Why is it the same story over and over again? Do people never learn? Or maybe they're just not reading Free Money Finance. ;-)
Anyway, here's yet another story of a couple who, though they make a great income, aren't making much financial headway because they are spending like crazy. I've detailed this problem before in the following posts:
Here's the situation on this couple from USA Today -- with comments from me added in:
Tim earns more than $100,000 a year as a senior bank loan officer; Caren makes about $65,000 a year as a physical therapist.
A couple things here. First, they make a good income. $165,000 a year is nothing to sneeze at. Second, the guy is a senior executive at a BANK. You'd think he'd know a few things about handling money. Guess again.
Yet despite their ample salaries, they say they're "absolutely unable to put money aside, except with retirement accounts."
Dinners out, fixing up the house and splurging on gifts for each other and for Edson, 13 are some of the indulgences they find hard to resist.

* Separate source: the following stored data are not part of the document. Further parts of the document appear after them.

-- ==== Sys2Proof/Machine/Mem.lean ====
section
/-!
DEFINITION. Byte memories: the DRAM of the lockstep groups, the flash, and host memory as the module sees it.
A memory lists only the bytes that differ from what an unlisted address reads as (R312: unwritten DRAM lines
read as zero; R420: erased flash reads 0xFF), with the addresses strictly rising.
-/

namespace Sys2Proof.Machine

/-- The canonical form of a memory's list: addresses strictly rising, and no listed byte equal to what an
unlisted address reads as. -/
def Mem.wf (dflt : Byte) (l : List Host.Cell) : Bool :=
  decide (AssocSorted Nat.blt l) && l.all (fun c => decide (c.2 ≠ dflt))

/-- A byte memory in canonical form, whose unlisted addresses read as `dflt`. -/
structure Mem (dflt : Byte) where
  cells : List Host.Cell
  ok    : Mem.wf dflt cells = true
  deriving DecidableEq, Repr

theorem Mem.wf_iff {dflt : Byte} {l : List Host.Cell} :
    Mem.wf dflt l = true ↔ AssocSorted Nat.blt l ∧ ∀ c ∈ l, c.2 ≠ dflt := by
  simp [Mem.wf, List.all_eq_true]

theorem Mem.wf_erase {dflt : Byte} {l : List Host.Cell} (h : Mem.wf dflt l = true) (a : Nat) :
    Mem.wf dflt (assocErase l a) = true := by
  rw [Mem.wf_iff] at *
  exact ⟨assocSorted_erase h.1 a, fun c hc => h.2 c (List.mem_of_mem_filter hc)⟩

theorem Mem.wf_insert {dflt : Byte} {l : List Host.Cell} (h : Mem.wf dflt l = true) (a : Nat) {v : Byte}
    (hv : v ≠ dflt) : Mem.wf dflt (assocInsert Nat.blt l a v) = true := by
  rw [Mem.wf_iff] at *
  refine ⟨assocSorted_insert natOrder h.1 a v, fun c hc => ?_⟩
  rcases assocInsert_mem hc with rfl | hc
  · exact hv
  · exact h.2 c hc

theorem Mem.wf_filter {dflt : Byte} {l : List Host.Cell} (h : Mem.wf dflt l = true) (p : Host.Cell → Bool) :
    Mem.wf dflt (l.filter p) = true := by
  rw [Mem.wf_iff] at *
  exact ⟨List.Pairwise.filter _ h.1, fun c hc => h.2 c (List.mem_of_mem_filter hc)⟩

/-- The memory with nothing listed.
PRESUMED, log 4. -/
def Mem.empty (dflt : Byte) : Mem dflt := ⟨[], by simp [Mem.wf]⟩

/-- The byte at an address. -/
def Mem.get {dflt : Byte} (m : Mem dflt) (a : Nat) : Byte := (assocGet m.cells a).getD dflt

/-- The memory with one byte written. -/
def Mem.set {dflt : Byte} (m : Mem dflt) (a : Nat) (v : Byte) : Mem dflt :=
  if hv : v = dflt then ⟨assocErase m.cells a, Mem.wf_erase m.ok a⟩
  else ⟨assocInsert Nat.blt m.cells a v, Mem.wf_insert m.ok a hv⟩

/-- The memory with every byte of the addresses that fail `p` back at what an unlisted address reads as. -/
def Mem.keep {dflt : Byte} (m : Mem dflt) (p : Nat → Bool) : Mem dflt :=
  ⟨m.cells.filter (fun c => p c.1), Mem.wf_filter m.ok _⟩

/-- `n` bytes from an address upward. -/
def Mem.read {dflt : Byte} (m : Mem dflt) (a n : Nat) : List Byte := (List.range n).map (fun i => m.get (a + i))

/-- A list of bytes written from an address upward. -/
def Mem.write {dflt : Byte} : Mem dflt → Nat → List Byte → Mem dflt
  | m, _, [] => m
  | m, a, b :: t => Mem.write (m.set a b) (a + 1) t

@[simp] theorem Mem.get_empty (dflt : Byte) (a : Nat) : (Mem.empty dflt).get a = dflt := rfl

@[simp] theorem Mem.get_set_same {dflt : Byte} (m : Mem dflt) (a : Nat) (v : Byte) : (m.set a v).get a = v := by
  unfold Mem.set Mem.get
  split
  · rename_i h; simp [assocGet_erase_same, h]
  · simp [assocGet_insert_same]

theorem Mem.get_set_other {dflt : Byte} (m : Mem dflt) {a b : Nat} (v : Byte) (h : b ≠ a) :
    (m.set a v).get b = m.get b := by
  unfold Mem.set Mem.get
  split
  · simp [assocGet_erase_other _ h]
  · simp [assocGet_insert_other _ _ h]

theorem Mem.get_write_outside {dflt : Byte} (bs : List Byte) : ∀ (m : Mem dflt) (a b : Nat),
    (b < a ∨ a + bs.length ≤ b) → (m.write a bs).get b = m.get b := by
  induction bs with
  | nil => intros; rfl
  | cons x t ih =>
    intro m a b h
    simp only [List.length_cons] at h
    rw [Mem.write, ih _ _ _ (by omega), Mem.get_set_other _ _ (by omega)]

theorem Mem.get_write_inside {dflt : Byte} (bs : List Byte) : ∀ (m : Mem dflt) (a i : Nat) (h : i < bs.length),
    (m.write a bs).get (a + i) = bs[i] := by
  induction bs with
  | nil => intro m a i h; simp at h
  | cons x t ih =>
    intro m a i h
    cases i with
    | zero => rw [Mem.write, Mem.get_write_outside _ _ _ _ (by omega)]; simp
    | succ j =>
      have := ih (m.set a x) (a + 1) j (by simpa using h)
      simpa [Mem.write, Nat.add_assoc, Nat.add_comm 1 j] using this

/-- What is read inside bytes just written. -/
theorem Mem.read_write_inside {dflt : Byte} (m : Mem dflt) (a i n : Nat) (bs : List Byte) (h : i + n ≤ bs.length) :
    (m.write a bs).read (a + i) n = (bs.drop i).take n := by
  apply List.ext_getElem
  · simp [Mem.read]; omega
  · intro k h1 h2
    simp only [Mem.read, List.length_map, List.length_range] at h1
    simp only [Mem.read, List.getElem_map, List.getElem_range, List.getElem_take, List.getElem_drop]
    rw [Nat.add_assoc, Mem.get_write_inside _ _ _ _ (by omega)]

/-- What is read outside bytes just written is as before. -/
theorem Mem.read_write_outside {dflt : Byte} (m : Mem dflt) (a b n : Nat) (bs : List Byte)
    (h : b + n ≤ a ∨ a + bs.length ≤ b) : (m.write a bs).read b n = m.read b n := by
  apply List.map_congr_left
  intro k hk
  have := List.mem_range.1 hk
  exact Mem.get_write_outside _ _ _ _ (by omega)

/-- Memories that read alike at every address are equal data. -/
theorem Mem.ext_get {dflt : Byte} {m n : Mem dflt} (h : ∀ a, m.get a = n.get a) : m = n := by
  have hm := Mem.wf_iff.1 m.ok
  have hn := Mem.wf_iff.1 n.ok
  have key : ∀ (l : List Host.Cell), (∀ c ∈ l, c.2 ≠ dflt) → ∀ a, assocGet l a ≠ some dflt := by
    intro l
    induction l with
    | nil => intro _ a; simp [assocGet]
    | cons p t ih =>
      obtain ⟨x, y⟩ := p
      intro hl a
      unfold assocGet
      split
      · simpa using hl (x, y) (by simp)
      · exact ih (fun c hc => hl c (List.mem_cons_of_mem _ hc)) a
  have : m.cells = n.cells := by
    apply assoc_ext natOrder hm.1 hn.1
    intro a
    have h1 := h a
    have h2 := key _ hm.2 a
    have h3 := key _ hn.2 a
    unfold Mem.get at h1
    cases e1 : assocGet m.cells a <;> cases e2 : assocGet n.cells a <;> simp_all
  cases m; cases n; simp_all

end Sys2Proof.Machine
end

They seldom argue about how much they spend, they say, because they both do too much of it.
Yes, it's the same old story. Even if you earn $165,000 a year, if you spend $180,000 a year, you're going backwards.
This also reinforces what I see a lot with financial "experts" -- planners, advisors, journalists, etc. They may have some knowledge about how to handle money, but they lack the discipline to actually put it into practice. I've recently seen planners talk about how they have credit card debt, journalists admit that they can't control their spending, and advisors admitting their savings plans are non-existent. And this is coming from people who have good knowledge of personal finances. But I would never take their advice if they can't follow it themselves. An undisciplined advisor is just like a fat doctor to me -- and someone I won't use or recommend.
A heavy debt load stands in the way of putting away more retirement money. The couple owe $285,000 on their mortgage — most of it at a 6% fixed rate — plus about $125,000 in other debt, including on credit cards and loans to buy a car, a motorcycle and a boat. Their plans to install a new hardwood floor and a pool in the near future could push them deeper in the red.
At this point, I'm close to slitting my wrists...
One thing they're not worried about is the cost of Edson's college education. They've decided that college expenses shouldn't derail their retirement savings. "We basically told him that he can work his way through college," Caren says. "He can get loans; he can get a job. That's what makes the world go 'round."
Oh, sure. Shaft your son's college education because you can't control your spending. Real nice. I guess they're even below the inadequate average savings Americans have for their college-bound teenagers.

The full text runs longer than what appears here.